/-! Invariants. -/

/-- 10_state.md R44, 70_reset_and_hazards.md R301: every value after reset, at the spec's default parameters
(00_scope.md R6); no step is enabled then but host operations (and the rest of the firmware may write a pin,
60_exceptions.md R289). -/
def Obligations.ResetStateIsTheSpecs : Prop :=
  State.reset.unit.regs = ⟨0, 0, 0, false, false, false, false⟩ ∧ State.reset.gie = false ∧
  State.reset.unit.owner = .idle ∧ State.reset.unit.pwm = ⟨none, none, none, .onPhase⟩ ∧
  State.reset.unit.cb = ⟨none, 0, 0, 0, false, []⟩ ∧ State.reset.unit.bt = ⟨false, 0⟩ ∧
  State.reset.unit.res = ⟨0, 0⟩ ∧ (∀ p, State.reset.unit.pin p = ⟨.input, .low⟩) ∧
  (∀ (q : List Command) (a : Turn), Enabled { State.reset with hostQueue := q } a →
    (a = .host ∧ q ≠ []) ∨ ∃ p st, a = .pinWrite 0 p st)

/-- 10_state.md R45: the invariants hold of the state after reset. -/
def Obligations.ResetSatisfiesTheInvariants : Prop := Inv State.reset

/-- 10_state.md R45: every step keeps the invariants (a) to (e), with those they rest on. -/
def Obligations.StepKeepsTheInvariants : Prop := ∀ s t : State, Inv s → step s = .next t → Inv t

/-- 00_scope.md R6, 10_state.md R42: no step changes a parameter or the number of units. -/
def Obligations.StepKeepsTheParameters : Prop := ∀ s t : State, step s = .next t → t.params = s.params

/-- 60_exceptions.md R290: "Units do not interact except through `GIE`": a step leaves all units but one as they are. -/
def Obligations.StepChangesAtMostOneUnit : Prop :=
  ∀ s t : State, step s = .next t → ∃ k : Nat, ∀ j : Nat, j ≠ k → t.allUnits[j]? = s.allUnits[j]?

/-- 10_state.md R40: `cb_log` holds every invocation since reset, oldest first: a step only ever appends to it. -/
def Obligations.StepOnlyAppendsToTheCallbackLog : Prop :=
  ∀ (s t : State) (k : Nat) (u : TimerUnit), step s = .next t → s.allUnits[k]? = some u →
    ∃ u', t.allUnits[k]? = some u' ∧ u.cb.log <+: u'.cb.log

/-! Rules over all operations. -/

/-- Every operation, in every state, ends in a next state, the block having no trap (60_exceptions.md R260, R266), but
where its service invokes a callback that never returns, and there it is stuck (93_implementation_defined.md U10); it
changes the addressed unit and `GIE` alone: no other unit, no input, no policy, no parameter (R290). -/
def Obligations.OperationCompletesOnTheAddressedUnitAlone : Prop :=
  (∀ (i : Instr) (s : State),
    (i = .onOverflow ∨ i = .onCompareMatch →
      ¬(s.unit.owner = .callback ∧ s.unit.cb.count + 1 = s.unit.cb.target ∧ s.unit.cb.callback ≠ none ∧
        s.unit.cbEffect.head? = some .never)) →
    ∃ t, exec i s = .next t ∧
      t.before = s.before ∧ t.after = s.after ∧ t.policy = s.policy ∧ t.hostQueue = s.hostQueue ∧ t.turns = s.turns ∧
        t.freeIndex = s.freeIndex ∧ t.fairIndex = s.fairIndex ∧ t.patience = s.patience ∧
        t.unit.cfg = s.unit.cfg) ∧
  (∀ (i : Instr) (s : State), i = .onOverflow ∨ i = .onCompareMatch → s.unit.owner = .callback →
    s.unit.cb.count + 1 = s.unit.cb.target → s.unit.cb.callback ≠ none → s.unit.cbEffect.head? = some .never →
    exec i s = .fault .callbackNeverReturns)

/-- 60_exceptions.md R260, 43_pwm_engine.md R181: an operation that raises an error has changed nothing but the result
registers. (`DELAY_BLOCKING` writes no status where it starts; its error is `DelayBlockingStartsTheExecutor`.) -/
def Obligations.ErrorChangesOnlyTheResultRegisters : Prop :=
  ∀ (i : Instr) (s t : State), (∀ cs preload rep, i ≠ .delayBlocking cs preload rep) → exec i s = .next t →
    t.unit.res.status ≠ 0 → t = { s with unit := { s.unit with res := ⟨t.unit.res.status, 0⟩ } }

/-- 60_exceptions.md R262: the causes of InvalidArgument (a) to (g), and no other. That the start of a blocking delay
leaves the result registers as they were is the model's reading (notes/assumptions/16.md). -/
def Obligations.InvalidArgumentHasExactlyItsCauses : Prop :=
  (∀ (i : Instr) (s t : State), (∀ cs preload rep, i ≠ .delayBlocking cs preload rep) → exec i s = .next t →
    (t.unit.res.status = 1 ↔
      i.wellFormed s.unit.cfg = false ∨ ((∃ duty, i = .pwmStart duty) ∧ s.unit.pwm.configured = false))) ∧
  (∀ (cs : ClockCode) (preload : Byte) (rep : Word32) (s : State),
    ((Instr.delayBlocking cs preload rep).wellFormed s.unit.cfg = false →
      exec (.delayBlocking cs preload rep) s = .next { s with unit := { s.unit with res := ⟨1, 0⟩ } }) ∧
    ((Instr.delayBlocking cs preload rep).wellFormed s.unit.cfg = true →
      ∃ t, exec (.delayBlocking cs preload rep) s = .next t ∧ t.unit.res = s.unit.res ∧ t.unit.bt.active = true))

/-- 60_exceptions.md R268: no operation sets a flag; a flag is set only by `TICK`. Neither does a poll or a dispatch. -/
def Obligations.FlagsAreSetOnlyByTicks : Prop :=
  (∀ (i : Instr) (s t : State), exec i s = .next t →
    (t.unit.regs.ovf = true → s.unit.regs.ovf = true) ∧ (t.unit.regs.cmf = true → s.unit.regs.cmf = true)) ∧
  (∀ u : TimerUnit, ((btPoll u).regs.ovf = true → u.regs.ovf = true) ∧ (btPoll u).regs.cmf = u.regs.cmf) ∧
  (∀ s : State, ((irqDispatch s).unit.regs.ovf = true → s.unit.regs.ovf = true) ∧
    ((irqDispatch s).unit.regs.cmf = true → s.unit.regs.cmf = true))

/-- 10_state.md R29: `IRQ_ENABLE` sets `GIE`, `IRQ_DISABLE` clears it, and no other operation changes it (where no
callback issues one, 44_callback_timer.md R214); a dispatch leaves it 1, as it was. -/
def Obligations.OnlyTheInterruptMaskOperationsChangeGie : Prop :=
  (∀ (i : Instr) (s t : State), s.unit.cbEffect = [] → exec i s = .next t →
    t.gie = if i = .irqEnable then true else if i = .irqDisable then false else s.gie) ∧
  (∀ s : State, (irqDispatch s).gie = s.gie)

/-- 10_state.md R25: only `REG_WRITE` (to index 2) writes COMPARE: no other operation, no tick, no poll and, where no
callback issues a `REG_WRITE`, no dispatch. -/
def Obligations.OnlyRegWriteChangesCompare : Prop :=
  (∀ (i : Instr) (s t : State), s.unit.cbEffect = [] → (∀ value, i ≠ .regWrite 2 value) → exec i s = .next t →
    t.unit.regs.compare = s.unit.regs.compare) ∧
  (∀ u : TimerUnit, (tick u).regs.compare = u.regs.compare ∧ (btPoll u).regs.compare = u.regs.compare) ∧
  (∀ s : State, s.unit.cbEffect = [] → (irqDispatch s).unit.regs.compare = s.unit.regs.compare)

--

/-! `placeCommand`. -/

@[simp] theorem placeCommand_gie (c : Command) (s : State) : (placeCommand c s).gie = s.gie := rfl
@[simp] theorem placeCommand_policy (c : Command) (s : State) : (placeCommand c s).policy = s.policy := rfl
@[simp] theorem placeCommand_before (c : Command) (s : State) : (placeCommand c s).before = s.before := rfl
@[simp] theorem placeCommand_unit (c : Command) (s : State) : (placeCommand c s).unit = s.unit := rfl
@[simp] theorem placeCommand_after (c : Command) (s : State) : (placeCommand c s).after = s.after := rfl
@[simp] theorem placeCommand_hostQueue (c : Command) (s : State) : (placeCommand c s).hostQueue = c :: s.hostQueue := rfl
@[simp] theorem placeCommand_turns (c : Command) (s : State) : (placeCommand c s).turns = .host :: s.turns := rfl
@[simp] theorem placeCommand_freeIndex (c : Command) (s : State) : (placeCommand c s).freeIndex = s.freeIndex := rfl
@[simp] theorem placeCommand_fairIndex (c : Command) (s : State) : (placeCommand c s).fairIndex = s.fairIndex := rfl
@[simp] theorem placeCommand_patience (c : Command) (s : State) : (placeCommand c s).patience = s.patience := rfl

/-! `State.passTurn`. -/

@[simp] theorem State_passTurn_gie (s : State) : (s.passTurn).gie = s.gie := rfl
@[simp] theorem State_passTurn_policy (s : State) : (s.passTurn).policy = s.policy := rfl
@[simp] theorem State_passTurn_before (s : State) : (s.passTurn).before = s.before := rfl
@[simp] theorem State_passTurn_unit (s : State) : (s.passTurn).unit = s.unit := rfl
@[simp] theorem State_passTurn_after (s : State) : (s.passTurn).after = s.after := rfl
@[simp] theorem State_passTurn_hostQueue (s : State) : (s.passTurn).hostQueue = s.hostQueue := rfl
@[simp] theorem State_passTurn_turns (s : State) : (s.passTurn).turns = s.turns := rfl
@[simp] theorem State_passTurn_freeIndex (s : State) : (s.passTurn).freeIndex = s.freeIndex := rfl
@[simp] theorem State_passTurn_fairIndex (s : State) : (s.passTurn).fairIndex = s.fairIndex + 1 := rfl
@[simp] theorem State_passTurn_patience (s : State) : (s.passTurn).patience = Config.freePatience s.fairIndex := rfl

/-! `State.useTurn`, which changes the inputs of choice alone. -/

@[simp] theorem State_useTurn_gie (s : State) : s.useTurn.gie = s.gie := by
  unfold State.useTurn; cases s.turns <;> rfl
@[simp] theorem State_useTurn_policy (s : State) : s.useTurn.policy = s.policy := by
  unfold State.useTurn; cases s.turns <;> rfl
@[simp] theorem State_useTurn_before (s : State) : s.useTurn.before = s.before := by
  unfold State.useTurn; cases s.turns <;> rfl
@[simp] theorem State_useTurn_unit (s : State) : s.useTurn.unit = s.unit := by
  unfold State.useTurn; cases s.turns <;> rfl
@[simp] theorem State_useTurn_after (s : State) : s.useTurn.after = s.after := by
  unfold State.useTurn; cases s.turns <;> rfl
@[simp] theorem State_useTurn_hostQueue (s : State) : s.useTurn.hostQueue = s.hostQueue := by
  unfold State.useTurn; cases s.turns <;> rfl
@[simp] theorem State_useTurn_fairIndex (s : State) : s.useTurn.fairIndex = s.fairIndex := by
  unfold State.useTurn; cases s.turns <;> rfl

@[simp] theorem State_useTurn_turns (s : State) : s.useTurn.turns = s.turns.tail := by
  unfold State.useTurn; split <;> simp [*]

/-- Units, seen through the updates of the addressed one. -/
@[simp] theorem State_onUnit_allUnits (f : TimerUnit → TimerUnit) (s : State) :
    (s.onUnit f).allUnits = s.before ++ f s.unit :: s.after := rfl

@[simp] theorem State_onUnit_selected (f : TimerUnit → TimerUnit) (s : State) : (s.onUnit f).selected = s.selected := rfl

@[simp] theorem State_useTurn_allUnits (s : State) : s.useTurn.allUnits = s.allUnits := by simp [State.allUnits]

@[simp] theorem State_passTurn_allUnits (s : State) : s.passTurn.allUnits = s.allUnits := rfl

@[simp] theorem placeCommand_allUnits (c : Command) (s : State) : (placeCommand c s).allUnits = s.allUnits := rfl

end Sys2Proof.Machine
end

--

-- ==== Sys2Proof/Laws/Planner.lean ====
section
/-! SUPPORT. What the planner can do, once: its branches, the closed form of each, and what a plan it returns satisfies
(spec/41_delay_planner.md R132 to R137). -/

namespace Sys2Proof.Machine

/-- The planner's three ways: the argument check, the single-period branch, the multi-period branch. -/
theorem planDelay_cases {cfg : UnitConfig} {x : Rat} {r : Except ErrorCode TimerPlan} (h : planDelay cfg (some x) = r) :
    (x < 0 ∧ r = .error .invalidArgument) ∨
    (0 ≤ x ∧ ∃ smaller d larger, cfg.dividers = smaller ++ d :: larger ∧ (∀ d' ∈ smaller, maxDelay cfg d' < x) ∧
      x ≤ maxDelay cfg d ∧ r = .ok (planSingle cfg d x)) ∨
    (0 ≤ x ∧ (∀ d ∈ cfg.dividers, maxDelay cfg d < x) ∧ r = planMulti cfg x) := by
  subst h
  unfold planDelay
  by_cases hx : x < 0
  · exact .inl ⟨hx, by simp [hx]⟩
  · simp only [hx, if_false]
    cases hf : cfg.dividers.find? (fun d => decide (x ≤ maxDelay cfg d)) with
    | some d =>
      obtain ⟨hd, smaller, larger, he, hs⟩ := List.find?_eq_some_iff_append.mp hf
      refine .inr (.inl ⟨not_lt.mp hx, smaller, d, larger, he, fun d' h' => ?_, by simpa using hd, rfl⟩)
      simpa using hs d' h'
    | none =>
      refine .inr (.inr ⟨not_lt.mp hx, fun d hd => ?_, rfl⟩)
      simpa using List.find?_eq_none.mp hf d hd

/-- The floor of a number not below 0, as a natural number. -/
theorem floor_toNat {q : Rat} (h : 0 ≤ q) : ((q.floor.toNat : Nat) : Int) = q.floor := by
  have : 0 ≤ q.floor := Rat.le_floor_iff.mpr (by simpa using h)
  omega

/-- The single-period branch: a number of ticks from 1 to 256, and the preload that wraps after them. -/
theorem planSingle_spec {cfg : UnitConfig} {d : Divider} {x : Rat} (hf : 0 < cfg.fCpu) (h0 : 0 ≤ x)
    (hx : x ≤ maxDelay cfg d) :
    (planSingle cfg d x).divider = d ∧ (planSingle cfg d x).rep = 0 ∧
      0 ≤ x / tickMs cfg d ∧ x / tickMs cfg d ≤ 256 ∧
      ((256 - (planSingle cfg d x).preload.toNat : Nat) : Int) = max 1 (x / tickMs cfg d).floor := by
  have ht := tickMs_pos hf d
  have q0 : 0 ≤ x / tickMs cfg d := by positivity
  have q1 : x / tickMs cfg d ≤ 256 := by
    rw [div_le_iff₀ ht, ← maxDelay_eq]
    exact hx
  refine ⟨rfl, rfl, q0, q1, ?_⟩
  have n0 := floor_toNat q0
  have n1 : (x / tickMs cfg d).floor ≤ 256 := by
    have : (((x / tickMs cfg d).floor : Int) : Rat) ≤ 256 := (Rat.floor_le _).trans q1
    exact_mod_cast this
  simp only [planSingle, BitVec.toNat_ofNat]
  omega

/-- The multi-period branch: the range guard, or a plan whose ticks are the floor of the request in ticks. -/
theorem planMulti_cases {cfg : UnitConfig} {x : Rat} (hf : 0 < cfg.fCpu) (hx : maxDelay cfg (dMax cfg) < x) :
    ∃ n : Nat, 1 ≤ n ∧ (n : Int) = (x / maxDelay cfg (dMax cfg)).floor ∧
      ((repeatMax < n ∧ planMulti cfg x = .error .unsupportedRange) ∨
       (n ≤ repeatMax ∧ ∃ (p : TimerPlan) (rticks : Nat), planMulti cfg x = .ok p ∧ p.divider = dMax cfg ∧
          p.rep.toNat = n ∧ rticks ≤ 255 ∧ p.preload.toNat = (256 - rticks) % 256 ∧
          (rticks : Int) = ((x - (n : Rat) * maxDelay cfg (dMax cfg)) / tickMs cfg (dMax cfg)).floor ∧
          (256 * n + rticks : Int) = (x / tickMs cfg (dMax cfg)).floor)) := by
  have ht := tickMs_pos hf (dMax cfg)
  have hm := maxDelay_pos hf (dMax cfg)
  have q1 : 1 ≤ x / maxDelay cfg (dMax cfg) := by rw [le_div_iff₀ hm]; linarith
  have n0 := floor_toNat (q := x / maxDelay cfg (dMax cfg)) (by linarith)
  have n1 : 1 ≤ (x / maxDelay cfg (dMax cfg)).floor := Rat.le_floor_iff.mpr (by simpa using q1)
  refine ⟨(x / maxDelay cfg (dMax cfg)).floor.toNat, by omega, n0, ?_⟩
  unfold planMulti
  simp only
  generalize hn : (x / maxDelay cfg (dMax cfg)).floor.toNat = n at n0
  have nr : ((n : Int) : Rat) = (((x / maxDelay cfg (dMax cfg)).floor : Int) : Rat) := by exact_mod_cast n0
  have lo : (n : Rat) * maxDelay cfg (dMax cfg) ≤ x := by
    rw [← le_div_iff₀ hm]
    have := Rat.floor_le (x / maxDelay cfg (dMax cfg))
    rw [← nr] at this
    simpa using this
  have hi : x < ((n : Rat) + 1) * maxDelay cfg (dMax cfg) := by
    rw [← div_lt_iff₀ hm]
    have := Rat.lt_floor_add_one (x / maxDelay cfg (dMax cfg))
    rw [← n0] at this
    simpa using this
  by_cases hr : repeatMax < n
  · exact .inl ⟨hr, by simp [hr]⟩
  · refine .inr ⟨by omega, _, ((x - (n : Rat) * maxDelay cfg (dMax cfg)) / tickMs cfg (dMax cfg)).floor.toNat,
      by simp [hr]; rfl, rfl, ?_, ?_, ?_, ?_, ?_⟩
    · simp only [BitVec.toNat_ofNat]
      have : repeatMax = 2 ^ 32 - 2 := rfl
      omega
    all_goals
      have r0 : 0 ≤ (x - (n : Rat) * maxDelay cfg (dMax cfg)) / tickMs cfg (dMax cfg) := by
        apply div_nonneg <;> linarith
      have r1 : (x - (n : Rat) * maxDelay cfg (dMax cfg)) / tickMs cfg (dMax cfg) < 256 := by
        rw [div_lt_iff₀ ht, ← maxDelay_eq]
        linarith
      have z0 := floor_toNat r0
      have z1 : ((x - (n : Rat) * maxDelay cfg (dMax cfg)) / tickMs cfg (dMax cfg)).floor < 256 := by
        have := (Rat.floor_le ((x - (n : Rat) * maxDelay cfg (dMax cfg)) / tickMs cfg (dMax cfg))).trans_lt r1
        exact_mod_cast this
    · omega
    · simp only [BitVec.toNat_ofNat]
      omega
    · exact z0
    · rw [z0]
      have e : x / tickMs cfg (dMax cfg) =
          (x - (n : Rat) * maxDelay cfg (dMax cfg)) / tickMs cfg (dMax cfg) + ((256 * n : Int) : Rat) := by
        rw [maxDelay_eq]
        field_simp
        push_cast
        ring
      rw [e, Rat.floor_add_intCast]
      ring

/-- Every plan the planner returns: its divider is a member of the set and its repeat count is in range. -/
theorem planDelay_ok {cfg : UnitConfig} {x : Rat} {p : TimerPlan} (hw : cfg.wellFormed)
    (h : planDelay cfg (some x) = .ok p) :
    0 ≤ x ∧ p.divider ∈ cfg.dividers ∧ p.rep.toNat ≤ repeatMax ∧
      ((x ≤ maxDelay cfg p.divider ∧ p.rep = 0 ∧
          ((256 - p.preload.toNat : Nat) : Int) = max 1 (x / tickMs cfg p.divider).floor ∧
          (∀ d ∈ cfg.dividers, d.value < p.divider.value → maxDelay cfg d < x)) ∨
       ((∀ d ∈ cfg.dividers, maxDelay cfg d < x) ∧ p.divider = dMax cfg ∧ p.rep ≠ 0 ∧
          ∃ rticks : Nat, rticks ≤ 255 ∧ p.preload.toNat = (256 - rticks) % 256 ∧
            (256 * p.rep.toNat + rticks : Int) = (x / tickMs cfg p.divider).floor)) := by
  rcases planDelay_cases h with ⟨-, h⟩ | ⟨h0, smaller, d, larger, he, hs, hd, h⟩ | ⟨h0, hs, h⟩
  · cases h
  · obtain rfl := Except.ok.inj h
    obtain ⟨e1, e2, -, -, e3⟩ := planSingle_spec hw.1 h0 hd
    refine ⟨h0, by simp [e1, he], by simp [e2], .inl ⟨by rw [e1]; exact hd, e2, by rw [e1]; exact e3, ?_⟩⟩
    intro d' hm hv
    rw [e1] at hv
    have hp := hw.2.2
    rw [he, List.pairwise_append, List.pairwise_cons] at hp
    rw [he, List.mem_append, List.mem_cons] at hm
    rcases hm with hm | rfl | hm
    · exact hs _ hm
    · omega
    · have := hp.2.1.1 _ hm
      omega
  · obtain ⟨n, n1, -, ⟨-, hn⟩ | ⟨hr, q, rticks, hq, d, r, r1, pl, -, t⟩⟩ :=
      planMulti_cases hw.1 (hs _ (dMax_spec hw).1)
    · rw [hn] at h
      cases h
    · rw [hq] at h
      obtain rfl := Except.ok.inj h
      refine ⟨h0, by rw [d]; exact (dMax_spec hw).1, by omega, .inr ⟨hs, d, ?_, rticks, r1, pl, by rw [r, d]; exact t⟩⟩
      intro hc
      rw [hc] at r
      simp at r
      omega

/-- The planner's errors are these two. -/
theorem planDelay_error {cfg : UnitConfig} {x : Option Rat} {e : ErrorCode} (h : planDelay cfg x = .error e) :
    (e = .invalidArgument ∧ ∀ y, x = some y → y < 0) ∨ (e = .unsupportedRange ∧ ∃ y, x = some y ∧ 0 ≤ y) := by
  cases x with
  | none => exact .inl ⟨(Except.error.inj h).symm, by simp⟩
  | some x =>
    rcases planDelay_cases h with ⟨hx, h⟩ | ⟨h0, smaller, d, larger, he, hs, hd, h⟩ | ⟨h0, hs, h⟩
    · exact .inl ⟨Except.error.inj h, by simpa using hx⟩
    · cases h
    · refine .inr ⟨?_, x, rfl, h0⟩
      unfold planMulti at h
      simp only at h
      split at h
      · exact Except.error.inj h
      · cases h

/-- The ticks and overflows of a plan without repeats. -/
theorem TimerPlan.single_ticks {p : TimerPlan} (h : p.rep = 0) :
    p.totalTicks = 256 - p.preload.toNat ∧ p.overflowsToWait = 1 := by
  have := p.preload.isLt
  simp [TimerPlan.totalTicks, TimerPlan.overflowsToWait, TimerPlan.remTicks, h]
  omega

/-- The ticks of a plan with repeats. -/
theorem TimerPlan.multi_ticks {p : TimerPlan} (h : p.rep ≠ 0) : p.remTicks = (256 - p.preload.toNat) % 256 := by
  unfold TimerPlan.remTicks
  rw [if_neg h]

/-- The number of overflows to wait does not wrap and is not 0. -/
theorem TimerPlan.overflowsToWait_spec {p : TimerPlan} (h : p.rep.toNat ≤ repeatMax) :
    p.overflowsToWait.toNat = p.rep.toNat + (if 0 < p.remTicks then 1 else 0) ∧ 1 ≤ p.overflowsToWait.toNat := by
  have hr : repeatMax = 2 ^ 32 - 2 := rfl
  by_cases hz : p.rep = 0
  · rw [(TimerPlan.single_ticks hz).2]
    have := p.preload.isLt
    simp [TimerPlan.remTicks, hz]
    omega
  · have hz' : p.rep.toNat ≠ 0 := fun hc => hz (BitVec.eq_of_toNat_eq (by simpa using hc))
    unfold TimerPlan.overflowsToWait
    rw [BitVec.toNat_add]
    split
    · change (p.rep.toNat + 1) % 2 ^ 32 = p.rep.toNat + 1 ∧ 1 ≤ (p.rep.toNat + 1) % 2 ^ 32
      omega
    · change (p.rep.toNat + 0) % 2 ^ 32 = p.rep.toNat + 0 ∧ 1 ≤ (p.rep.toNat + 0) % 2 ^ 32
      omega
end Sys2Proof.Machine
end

- _THE PROBLEM_: Using the entries above, return exactly the lines from the line with "only [hx, if_false]" to the line with "obtain ⟨hd, smaller, larger, he, hs⟩", counting both of those lines.

- _FINISHED EXERCISE_:
  · simp only [hx, if_false]
    cases hf : cfg.dividers.find? (fun d => decide (x ≤ maxDelay cfg d)) with
    | some d =>
      obtain ⟨hd, smaller, larger, he, hs⟩ := List.find?_eq_some_iff_append.mp hf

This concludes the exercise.